# My daughter's HS graduation



## OllieInAZ (May 25, 2011)

My daughter & I at her HS graduation. She lives with her mother in Hawaii. This picture was before she received many of her leis. In another 10 minutes she was barely able to see over the stack of flowers.


----------



## Fernando (May 25, 2011)

Congrats! You must be excited!

I like the goatee


----------



## onarock (May 25, 2011)

Congrats! You must be proud. Oh, and nice shirt.


----------



## CtTortoiseMom (May 25, 2011)

That is so exciting! It sounds like a beautiful ceremony! Congrats!!


----------



## OllieInAZ (May 25, 2011)

Thanks everyone. I am very proud of her.

@onarock, I almost wore a suit but then 'remembered'. The only suit in the place was the superintendent.


----------



## terryo (May 25, 2011)

Congrats! Your daughter is BEAUTIFUL!!


----------



## onarock (May 25, 2011)

Ha. Good move. There is nothing like graduation in Hawaii.



OllieInAZ said:


> Thanks everyone.

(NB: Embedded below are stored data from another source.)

-- ==== Sys2Proof/Machine/Hbm.lean ====
section
/-!
DEFINITION. The HBM controller of a region (R609–R642, R835, R873).
-/

namespace Sys2Proof.Machine

/-- Where a column lies in the stack: pseudo-channel, bank and row (R617). -/
def hbmPlace (order addr : Nat) : Nat × Nat × Nat :=
  let n := addr / 32
  match order with
  | 0 => (n / 28 % 32, n / (28 * 32) % 48, n / (28 * 32 * 48) % 16384)
  | 1 => (n / (4 * 48 * 7) % 32, n / 4 % 48, n / (4 * 48 * 7 * 32) % 16384)
  | 2 => (n / 4 % 32, n / (4 * 32 * 7) % 48, n / (4 * 32 * 7 * 48) % 16384)
  | _ =>
    let pc := n / 4 % 32
    let bank := n / (4 * 32 * 7) % 48
    let row := n / (4 * 32 * 7 * 48) % 16384
    (pc ^^^ (row % 32) ^^^ (bank % 32), (bank + row) % 48, row)

namespace Dev

/-- Change the HBM state of a region. -/
def modHbm (d : Dev) (r : Region) (f : HbmState → HbmState) : Dev := d.modR r (fun g => { g with hbm := f g.hbm })

/-- The state of the controller (R636). -/
def hbmState (d : Dev) (r : Nat) : Nat := d.fld (RGN_HBM_STAT_state r)

/-- A rejected write of the controller's registers (R641, R642). -/
def hbmReject (d : Dev) (r : Region) : Dev := d.err (RGN_HBM_ERR_cfg_rejected r.val) r 0x309

/-- A numbered value of a pseudo-channel. -/
def pcGet (l : List (Nat × Nat)) (pc : Nat) : Nat := Sparse.get (fun _ => 0) l pc
def pcSet (l : List (Nat × Nat)) (pc v : Nat) : List (Nat × Nat) := Sparse.set (fun _ => 0) l pc v

/-! ### Failure (R633, R873) -/

/-- Whether a region holds a table in HBM (R835). -/
def tablesInHbm (d : Dev) (r : Region) : Bool := (d.g r).tables.inEffect.any (fun e => e.2.kind != 0 && e.2.kind != 3 && e.2.place == 1)

/-- Declare the stack failed: cause 1 training, 2 parity, 3 temperature; the region loses its deep pool. -/
def failStack (d : Dev) (r : Region) (cause : Nat) : Dev :=
  if d.stackFailed r.val then d
  else
    let d := (((d.setFld (RGN_HBM_STAT_state r.val) 7).clr (RGN_HBM_STAT_pend_valid r.val)).clr (RGN_HBM_STAT_gathering r.val)).clr
      (RGN_HBM_TRAIN_busy r.val)
    let d := (d.err (RGN_HBM_ERR_stack_failed r.val) r 0x308).setFld (RGN_DEEP_FREE_deep_free r.val) 0
    (d.modHbm r (fun h => { h with waiting := [] })).journalRegion r 0x0305 (bytesLE 1 cause)

/-! ### Frequency (R629–R631) -/

/-- A request for a rate (R629, R630): the newest stands, one for the rate in force cancels, and 9.6 Gb/s is rejected while the stack is
hot after a thermal step. -/
def requestRate (d : Dev) (r : Region) (rate : Nat) : Dev :=
  if d.stackFailed r.val then d
  else if rate = 0 ∧ (d.g r).hbm.stepped ∧ 90 ≤ d.fld (RGN_HBM_STAT_temp r.val) then d.err (RGN_HBM_ERR_freq_rejected r.val) r 0x309
  else if rate = d.fld (RGN_HBM_STAT_rate r.val) ∧ d.hbmState r.val ≠ 5 then
    (d.clr (RGN_HBM_STAT_pend_valid r.val)).clr (RGN_HBM_STAT_pend_rate r.val)
  else (d.setOn (RGN_HBM_STAT_pend_valid r.val)).setFld (RGN_HBM_STAT_pend_rate r.val) rate

/-- The rate that the mode calls for (R629, R840, R841). -/
def modeRate (d : Dev) (r : Region) : Nat := if (d.g r).mode = .lean then 2 else d.fld (RGN_HBM_CFG_rate_run r.val)

/-- A write of rate_run (R624, R629): outside LEAN it requests the rate, which waits while the stack is hot after a thermal step;
0b10 and 0b11 are rejected. -/
def rateWrite (d : Dev) (r : Region) (rate : Nat) : Dev :=
  if 2 ≤ rate then d.hbmReject r
  else
    let d := d.setFld (RGN_HBM_CFG_rate_run r.val) rate
    let hot := rate = 0 ∧ (d.g r).hbm.stepped ∧ 90 ≤ d.fld (RGN_HBM_STAT_temp r.val)
    let d := d.modHbm r (fun h => { h with held := decide hot })
    if (d.g r).mode = .lean then d else d.requestRate r rate

/-- The stack has cooled below 90 °C after a thermal step: a write of rate_run that was made meanwhile takes effect (R629). -/
def coolDown (d : Dev) (r : Region) : Dev :=
  let held := (d.g r).hbm.held
  let d := d.modHbm r (fun h => { h with stepped := false, held := false })
  if held && (d.g r).mode != .lean then d.requestRate r (d.fld (RGN_HBM_CFG_rate_run r.val)) else d
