/-! ### The management processors (R872) -/

/-- The primary resets a failed MP and reloads it: its generation rises (R408, R872). -/
def mpRestart (d : Dev) (r : Region) : Dev :=
  let d := (d.setFld (RGN_MP_STAT_state r.val) 2).modR r (fun g => { g with mpGeneration := (g.mpGeneration + 1) % 128 })
  d.announce r (d.whoHolder (.mp r.val))

/-! ### Failover (R866–R871) -/

/-- The fields of the chip registers that the standby takes over with the role: what every region knows of the part. -/
def chipFacts (a b : Nat) : List (Fld × Fld) :=
  [(CHP_COMPAT_a1 a, CHP_COMPAT_a1 b), (CHP_MODE_STAT_lean_awake a, CHP_MODE_STAT_lean_awake b), (CHP_MODE_STAT_effective a, CHP_MODE_STAT_effective b),
   (CHP_SHUTTER_CTL_period a, CHP_SHUTTER_CTL_period b), (CHP_COMMIT_MEMBERS_recovering a, CHP_COMMIT_MEMBERS_recovering b),
   (CHP_COMMIT_MEMBERS_fenced a, CHP_COMMIT_MEMBERS_fenced b), (CHP_COMMIT_MEMBERS_absent a, CHP_COMMIT_MEMBERS_absent b),
   (CHP_COMMIT_MEMBERS_committing a, CHP_COMMIT_MEMBERS_committing b), (CHP_PANE_STAT_generation a, CHP_PANE_STAT_generation b),
   (CHP_PANE_STAT_active a, CHP_PANE_STAT_active b), (CHP_PANE_STAT_pane1_state a, CHP_PANE_STAT_pane1_state b),
   (CHP_PANE_STAT_pane0_state a, CHP_PANE_STAT_pane0_state b), (CHP_PTP_SEC_LO_sec a, CHP_PTP_SEC_LO_sec b),
   (CHP_PTP_SEC_HI_sec a, CHP_PTP_SEC_HI_sec b), (CHP_PTP_NS_ns a, CHP_PTP_NS_ns b), (CHP_PTP_BASE_LO_tick a, CHP_PTP_BASE_LO_tick b),
   (CHP_PTP_BASE_HI_tick a, CHP_PTP_BASE_HI_tick b), (CHP_PTP_CTL_valid a, CHP_PTP_CTL_valid b), (CHP_FAULT_CTL_fault_n a, CHP_FAULT_CTL_fault_n b),
   (CHP_BOOT_STAT_state a, CHP_BOOT_STAT_state b), (CHP_BOOT_STAT_boot_ms a, CHP_BOOT_STAT_boot_ms b)]

/-- The anchor's role passes to a region: what the former anchor had scheduled is cancelled, and PTP time goes on. The new anchor seals to
itself; every other region does so from the first marker that it receives from it (R121). -/
def passRole (d : Dev) (new : Region) : Dev :=
  ({ d with anchor := new, anchorSt := { AnchorState.reset with ptpBase := d.anchorSt.ptpBase, takenOver := true } }).modCommit new
    (fun c => { c with anchorSeen := new.val })

/-- The chip registers of the new anchor become those of the part; it is no absent member of its own. -/
def copyChip (d : Dev) (old new : Region) : Dev :=
  (d.each (chipFacts old.val new.val) (fun x d => d.setFld x.2 (d.fld x.1))).setFld (CHP_COMMIT_MEMBERS_absent new.val)
    (withBit (d.fld (CHP_COMMIT_MEMBERS_absent old.val)) new.val false)

/-- What the registers of the new anchor say of its role: its last commit is the last tick that it applied itself. -/
def showRole (d : Dev) (new : Region) : Dev :=
  (((d.setPair (CHP_COMMIT_LAST_LO new.val) (CHP_COMMIT_LAST_HI new.val) (d.g new).commit.lastApplied).setOn
    (CHP_SHUTTER_STAT_failover new.val)).setFld (CHP_SHUTTER_STAT_anchor new.val) new.val).setFld
    (CHP_SHUTTER_STAT_standby new.val) new.val

/-- The links, the journal and the mailbox after the anchor's role has passed; the MPs that are down are restarted. -/
def afterFailover (d : Dev) (old new : Region) : Dev :=
  let last := (d.g new).commit.lastApplied
  let d := (d.each d.mladusRegions (fun r d => d.setParent r.val)).each (List.finRange 8) (fun r d => d.modCommit r (fun c => { c with heard := [] }))
  let d := (d.journalChip 0x0405 new.val 0 (bytesLE 1 new.val ++ bytesLE 1 old.val ++ bytesLE 6 last)).post 0x0005 0xFF 0
    (bytesLE 1 new.val ++ bytesLE 1 old.val)
  let d := (d.cevent 0x305 0).mailFailover
  let d := { d with thody := { d.thody with session := none } }
  d.each (d.mladusRegions.filter (fun r => d.fld (RGN_MP_STAT_state r.val) == 1)) (fun r d => d.mpRestart r)

/-- The standby takes the anchor role at its shutter (R869–R871): its chip registers become those of the part, what the former anchor had
scheduled is cancelled, its first commit will name the last tick that it applied itself, and its MP is the primary. -/
def failover (d : Dev) : Dev :=
  let old := d.anchor
  let new := R d.standby
  ((((((d.rejoinFail).copyChip old new).passRole new).showRole new).chooseStandby).clr
    (RGN_FAILOVER_STAT_missed new.val)).afterFailover old new

end Dev

/-! ### Commands -/

/-- FENCE_CTL_FENCE (R860). -/
def execFenceCtlFence (region : Region) (s : State) : Out := s.run fun d => (d.fenceRequest region).1

/-- FENCE_CTL_REJOIN (R861). -/
def execFenceCtlRejoin (region : Region) (s : State) : Out := s.run fun d => (d.rejoinStart region 0).1

/-- REJOIN_RESET_DONE (R859, R861): the reset of the region is released, its MP runs and its links train. -/
def execRejoinResetDone (s : State) : Out := s.doing fun d =>
  match d.anchorSt.rejoin with
  | some x =>
    if x.phase ≠ 1 then .refused .noSuchUnit
    else
      let d := d.each ((List.range 6).filter (fun m => (d.facing x.region m).isSome)) (fun m d => d.setLinkState x.region m 1)
      let d := match regionEndpoint x.region with
        | some e => d.mailOnline e
        | none => d
      .next (d.rejoinPhase 2)
  | none => .refused .noSuchUnit

/-- REJOIN_SYNC_DONE (R861): the region has followed the markers for 1,024 ticks, and the copy starts. -/
def execRejoinSyncDone (s : State) : Out := s.doing fun d =>
  match d.anchorSt.rejoin with
  | some x =>
    if x.phase ≠ 2 then .refused .noSuchUnit
    else .next ((d.rejoinPhase 3).setFld (CHP_REJOIN_STAT_remaining d.A) (d.freeNat 0))
  | none => .refused .noSuchUnit

/-- REJOIN_COPY_DONE (R861–R864): every line is copied, `late` change images being not yet installed; the anchor names the join tick. -/
def execRejoinCopyDone (late : Nat) (s : State) : Out := s.doing fun d =>
  match d.anchorSt.rejoin with
  | some x =>
    if x.phase ≠ 3 then .refused .noSuchUnit
    else if 4096 < late then .next d.rejoinFail
    else
      let joinAt := (d.tick + 2) % 2 ^ 48
      .next (((d.rejoinPhase 4).clr (CHP_REJOIN_STAT_remaining d.A)).modA (fun a => { a with rejoin := some { x with phase := 4, joinAt } }))
  | none => .refused .noSuchUnit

I am very proud of her.
> 
> @onarock, I almost wore a suit but then 'remembered'. The only suit in the place was the superintendent.


----------



## dmarcus (May 25, 2011)

Congrats, it's a long road to get to that point..


----------



## ChiKat (May 25, 2011)

Aw you must be so proud  Your daughter is beautiful!
I want to live in Hawaii


----------



## ALDABRAMAN (May 25, 2011)

Nice.


----------



## coreyc (May 25, 2011)

Congrats to you and your daughter


----------



## Isa (May 26, 2011)

Your Daughter is beautiful, you must be very proud


----------



## DoctorCosmonaut (May 26, 2011)

Wish I graduated in Hawaii! Congrats!


----------